Stored items:

def gateWindowOpenNode1 : Node := due 1 0
def hostIrqNode3 : Node := due 7 0
def actionCompleteNode5 : Node := { node with trellis := { node.trellis with running := [⟨65535, 2, 0⟩] } }
def testSlotNode6 : Node := due 6 0x60
def testSlotNode7 : Node := (due 6 0x40).setting (F.ENT_WINDOW.at 0) 37500
def testSlotNode8 : Node := (due 6 0x80).setting (F.ENT_WINDOW.at 0) 250
def testSuspendedNode9 : Node := { node with trellis := { node.trellis with suspended := [0x40] } }
/-- States and operands meet the hypotheses of every clause of `Obligations.ScheduleActionsComplete`. -/
theorem witness_ScheduleActionsComplete :
  (∃ (s : State) (entry : Nat), s.node.due entry 1 = true ∧ s.node.trellis.openGates.contains entry = false) ∧
  (∃ (s : State) (entry : Nat), s.node.due entry 7 = true) ∧
  (∃ (s : State) (entry : Nat), s.node.due entry 7 = true ∧ s.node.host.inReset = false ∧ s.node.host.msixPending.getLsbD 4 = false ∧
      s.node.irqQueued = false) ∧
  (∃ (s : State) (entry : Nat), (s.node.trellis.running.any fun x => x.entry == entry) = true) ∧
  (∃ (s : State) (entry : Nat) (id : Nat), s.node.due entry 6 = true ∧ s.node.targetOf entry = id ∧ (s.node.cf (F.ENT_WINDOW.at entry) <
      leastWindow id ∨ id < 64 ∧ s.node.pulseAllowed entry (id - 32) = false)) ∧
  (∃ (s : State) (entry : Nat) (id : Nat), s.node.due entry 6 = true ∧ s.node.targetOf entry = id ∧ leastWindow id ≤ s.node.cf (F.ENT_WINDOW.at
      entry) ∧ (id < 64 → s.node.pulseAllowed entry (id - 32) = true)) ∧
  (∃ (s : State) (entry : Nat) (id : Nat), s.node.due entry 6 = true ∧ s.node.targetOf entry = id ∧ leastWindow id ≤ s.node.cf (F.ENT_WINDOW.at
      entry) ∧ (id < 64 → s.node.pulseAllowed entry (id - 32) = true)) ∧
  (∃ (s : State) (id : Byte), s.node.trellis.suspended.contains (BitVec.toNat id) = true) ∧
  (∃ (s : State), s.node.powered = true ∧ s.node.islandDown 5 = false) ∧
  (∃ (s : State) (entry : Nat), s.node.powered = true ∧ s.node.islandDown 5 = false ∧ s.node.trellis.skipped.contains entry = false) ∧
  (∃ (s : State), s.node.powered = true ∧ s.node.islandDown 5 = false) ∧
  (∃ (s : State) (fs : List ScrubFinding), s.node.powered = true ∧ s.node.islandDown 5 = false ∧ (∀ (f : ScrubFinding), f ∈ fs → f.result =
      EccResult.clean)) :=
  ⟨
   ⟨⟨gateWindowOpenNode1, []⟩, 0, by decide +kernel⟩,
   ⟨⟨hostIrqNode3, []⟩, 0, by decide +kernel⟩,
   ⟨⟨hostIrqNode3, []⟩, 0, by decide +kernel⟩,
   ⟨⟨actionCompleteNode5, []⟩, 65535, by decide +kernel⟩,
   ⟨⟨testSlotNode6, []⟩, 0, 0x60, by decide +kernel⟩,
   ⟨⟨testSlotNode7, []⟩, 0, 0x40, by decide +kernel⟩,
   ⟨⟨testSlotNode8, []⟩, 0, 0x80, by decide +kernel⟩,
   ⟨⟨testSuspendedNode9, []⟩, 0x40#8, by decide +kernel⟩,
   ⟨⟨node, []⟩, by decide +kernel⟩,
   ⟨⟨node, []⟩, 65535, by decide +kernel⟩,
   ⟨⟨node, []⟩, by decide +kernel⟩,
   ⟨⟨node, []⟩, [⟨true, 0, 0, .clean⟩], by decide +kernel⟩⟩

def fabricTransactionNode1 : Node := ((node.putForce 0x100060 0x76543210#32).putForce 0x100064 0x76543210#32)
def fabricTransactionNode6 : Node := ((node.putForce 0x100060 0x76543210#32).putForce 0x100064 0x76543210#32).setIslands 1
def fabricTransactionNode7 : Node := node.putForce 0x100060 0x00000001#32
/-- States and operands meet the hypotheses of every clause of `Obligations.FabricTransactionsComplete`. -/
theorem witness_FabricTransactionsComplete :
  (∃ (s : State) (owner : FabricOwner) (slot : Fin 16) (target : FabricTarget) (ofs : Nat) (bytes : List Byte), s.node.powered = true ∧
      s.node.islandDown 5 = false ∧ s.node.fabricAllowed owner target = true ∧ s.node.slotOwner slot.val = fabricCode owner ∧ s.node.islandDown
      (fabricHome target).snd.snd = false ∧ 0 < bytes.length ∧ ofs + bytes.length ≤ (fabricHome target).snd.fst ∧ ofs % 256 + bytes.length ≤ 256 ∧
      fabricInitiator owner target = none) ∧
  (∃ (s : State) (owner : FabricOwner) (slot : Fin 16) (target : FabricTarget) (ofs : Nat) (bytes : List Byte) (by_ : Initiator), s.node.powered
      = true ∧ s.node.islandDown 5 = false ∧ s.node.fabricAllowed owner target = true ∧ s.node.slotOwner slot.val = fabricCode owner ∧
      s.node.islandDown (fabricHome target).snd.snd = false ∧ 0 < bytes.length ∧ ofs + bytes.length ≤ (fabricHome target).snd.fst ∧ ofs % 256 +
      bytes.length ≤ 256 ∧ fabricInitiator owner target = some by_ ∧ s.node.cutOff by_ = false) ∧
  (∃ (s : State) (owner : FabricOwner) (slot : Fin 16) (target : FabricTarget) (ofs : Nat) (bytes : List Byte), s.node.powered = true ∧
      s.node.islandDown 5 = false ∧ s.node.fabricAllowed owner target = true ∧ s.node.slotOwner slot.val = fabricCode owner ∧ s.node.islandDown
      (fabricHome target).snd.snd = false ∧ 0 < bytes.length ∧ ofs + bytes.length ≤ (fabricHome target).snd.fst ∧ target = FabricTarget.datasets) ∧
  (∃ (s : State) (owner : FabricOwner) (slot : Fin 16) (target : FabricTarget) (ofs : Nat) (len : Nat), s.node.powered = true ∧
      s.node.islandDown 5 = false ∧ s.node.fabricAllowed owner target = true ∧ s.node.slotOwner slot.val = fabricCode owner ∧ s.node.islandDown
      (fabricHome target).snd.snd = false ∧ 0 < len ∧ ofs % 256 + len ≤ 256 ∧ ofs + len ≤ (fabricHome target).snd.fst ∧ fabricInitiator owner target
      = none) ∧
  (∃ (s : State) (owner : FabricOwner) (slot : Fin 16) (target : FabricTarget) (ofs : Nat) (len : Nat) (by_ : Initiator), s.node.powered = true
      ∧ s.node.islandDown 5 = false ∧ s.node.fabricAllowed owner target = true ∧ s.node.slotOwner slot.val = fabricCode owner ∧ s.node.islandDown
      (fabricHome target).snd.snd = false ∧ 0 < len ∧ ofs % 256 + len ≤ 256 ∧ ofs + len ≤ (fabricHome target).snd.fst ∧ fabricInitiator owner target
      = some by_ ∧ s.node.cutOff by_ = false) ∧
  (∃ (s : State) (owner : FabricOwner) (slot : Fin 16) (target : FabricTarget) (ofs : Nat) (bytes : List Byte), s.node.powered = true ∧
      s.node.islandDown 5 = false ∧ s.node.fabricAllowed owner target = true ∧ ((∀ (k : Nat), k < 16 → s.node.slotOwner k ≠ fabricCode owner) ∨
      s.node.slotOwner slot.val = fabricCode owner ∧ s.node.islandDown (fabricHome target).snd.snd = true) ∧ 0 < bytes.length ∧ ofs % 256 +
      bytes.length ≤ 256 ∧ ofs + bytes.length ≤ (fabricHome target).snd.fst) ∧
  (∃ (s : State) (owner : FabricOwner) (slot : Fin 16) (target : FabricTarget) (ofs : Nat) (len : Nat), s.node.powered = true ∧
      s.node.islandDown 5 = false ∧ s.node.fabricAllowed owner target = true ∧ ((∀ (k : Nat), k < 16 → s.node.slotOwner k ≠ fabricCode owner) ∨
      s.node.slotOwner slot.val = fabricCode owner ∧ s.node.islandDown (fabricHome target).snd.snd = true) ∧ 0 < len ∧ ofs % 256 + len ≤ 256 ∧ ofs +
      len ≤ (fabricHome target).snd.fst) :=
  ⟨
   ⟨⟨fabricTransactionNode1, []⟩, .press 1 0#16, 1, .odEngine, 0x1000, [7#8], by decide +kernel⟩,
   ⟨⟨fabricTransactionNode1, []⟩, .host, 3, .outputs, 0x2FF, [7#8], .host, by decide +kernel⟩,
   ⟨⟨fabricTransactionNode1, []⟩, .pdf, 2, .datasets, 0xFF, List.replicate 700 7#8, by decide +kernel⟩,
   ⟨⟨fabricTransactionNode1, []⟩, .blend, 0, .outputs, 0x2F0, 16, by decide +kernel⟩,
   ⟨⟨fabricTransactionNode1, []⟩, .host, 3, .outputs, 0x2F0, 16, .host, by decide +kernel⟩,
   ⟨⟨fabricTransactionNode6, []⟩, .pdf, 2, .datasets, 0, [7#8], by decide +kernel⟩,
   ⟨⟨fabricTransactionNode7, []⟩, .red, 0, .pressImages, 0, 1, by decide +kernel⟩⟩

def registerWriteNode4 : Node := node.setPhase 0x30 (.pending 1)
def partialWriteNode7 : Node := node.setIslands 0x7FF
/-- States and operands meet the hypotheses of every clause of `Obligations.RegisterWritesComplete`. -/
theorem witness_RegisterWritesComplete :
  (∃ (s : State) (by_ : Initiator) (a : Nat) (r : RegRow), s.node.cutOff by_ = false ∧ s.node.held by_ = none ∧ a % 4 = 0 ∧ s.node.reaches by_ a
      = true ∧ s.node.place a = Place.word a ∧ isPlainReg a = true ∧ rowOf a = some r) ∧
  (∃ (s : State) (by_ : Initiator), s.node.cutOff by_ = false ∧ s.node.held by_ = none ∧ s.node.blockHeld 13 = false) ∧
  (∃ (s : State) (by_ : Initiator) (p : Nat), s.node.cutOff by_ = false ∧ s.node.held by_ = none ∧ p < 19 ∧ s.node.blockHeld 3 = false ∧
      s.node.groupLocked 48 = false) ∧
  (∃ (s : State) (by_ : Initiator) (p : Nat), s.node.cutOff by_ = false ∧ s.node.held by_ = none ∧ p < 19 ∧ s.node.blockHeld 3 = false ∧
      s.node.groupLocked 48 = true) ∧
  (∃ (s : State) (by_ : Initiator), s.node.cutOff by_ = false ∧ s.node.held by_ = none ∧ s.node.blockHeld 0 = false) ∧
  (∃ (s : State) (by_ : Initiator) (addr : Nat), s.node.cutOff by_ = false ∧ s.node.held by_ = none ∧ s.node.reaches by_ addr = true) ∧
  (∃ (s : State) (by_ : Initiator) (addr : Nat), s.node.cutOff by_ = false ∧ s.node.held by_ = none ∧ s.node.reaches by_ addr = false) :=
  ⟨
   ⟨⟨node, []⟩, .maint, 0xD00010, ⟨0xD00010, 4, 1, 0, 0xFFFFFF, 0, 0, false, false, 0⟩, by decide +kernel⟩,
   ⟨⟨node, []⟩, .host, by decide +kernel⟩,
   ⟨⟨node, []⟩, .host, 18, by decide +kernel⟩,
   ⟨⟨registerWriteNode4, []⟩, .host, 0, by decide +kernel⟩,
   ⟨⟨node, []⟩, .host, by decide +kernel⟩,
   ⟨⟨node, []⟩, .host, 2, by decide +kernel⟩,
   ⟨⟨partialWriteNode7, []⟩, .host, 0x100001, by decide +kernel⟩⟩
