-- ==== Sys2Proof/Machine/Flags.lean ====
section
/-! DEFINITION. Every flag computation (10_state.md R26): the values VF takes, from the operands as they were before the
operation (42_alu.md R130). -/

namespace Sys2Proof.Machine

/-- A flag as the byte VF holds. -/
def flagByte (b : Bool) : Byte := if b then 1 else 0

/-- 8xy4: carry out of 8 bits (R139). -/
def addCarry (a b : Byte) : Bool := decide (0xFF < a.toNat + b.toNat)

/-- 8xy5 and 8xy7, for `a - b`: strictly greater; at the tie the argument SUB_TIE_VF, whose default is 0 (R140, R142,
D40). -/
def subFlag (p : Params) (a b : Byte) : Bool :=
  match p.subTieVf with
  | .zero => decide (b.toNat < a.toNat)
  | .one => decide (b.toNat ≤ a.toNat)

/-- 8xy6: bit 0 of the source (R141). -/
def shiftRightFlag (a : Byte) : Bool := a.getLsbD 0

/-- 8xyE: bit 7 of the source (R143). -/
def shiftLeftFlag (a : Byte) : Bool := a.getLsbD 7

/-- Fx1E: carry out of 16 bits (R162, C3). -/
def addIOverflow (i : Word) (b : Byte) : Bool := decide (0xFFFF < i.toNat + b.toNat)

/-- Dxyn: a mask turns a set pixel of the row unset (R182). -/
def collides (row mask : FbRow) : Bool := row &&& mask != 0

end Sys2Proof.Machine
end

WORK TASK: Copy out the data above word for word, starting at its first line and ending with the line that contains "4 = false ∧".

RESPONSE:
def gateWindowOpenNode1 : Node := due 1 0
def hostIrqNode3 : Node := due 7 0
def actionCompleteNode5 : Node := { node with trellis := { node.trellis with running := [⟨65535, 2, 0⟩] } }
def testSlotNode6 : Node := due 6 0x60
def testSlotNode7 : Node := (due 6 0x40).setting (F.ENT_WINDOW.at 0) 37500
def testSlotNode8 : Node := (due 6 0x80).setting (F.ENT_WINDOW.at 0) 250
def testSuspendedNode9 : Node := { node with trellis := { node.trellis with suspended := [0x40] } }
/-- States and operands meet the hypotheses of every clause of `Obligations.ScheduleActionsComplete`. -/
theorem witness_ScheduleActionsComplete :
  (∃ (s : State) (entry : Nat), s.node.due entry 1 = true ∧ s.node.trellis.openGates.contains entry = false) ∧
  (∃ (s : State) (entry : Nat), s.node.due entry 7 = true) ∧
  (∃ (s : State) (entry : Nat), s.node.due entry 7 = true ∧ s.node.host.inReset = false ∧ s.node.host.msixPending.getLsbD 4 = false ∧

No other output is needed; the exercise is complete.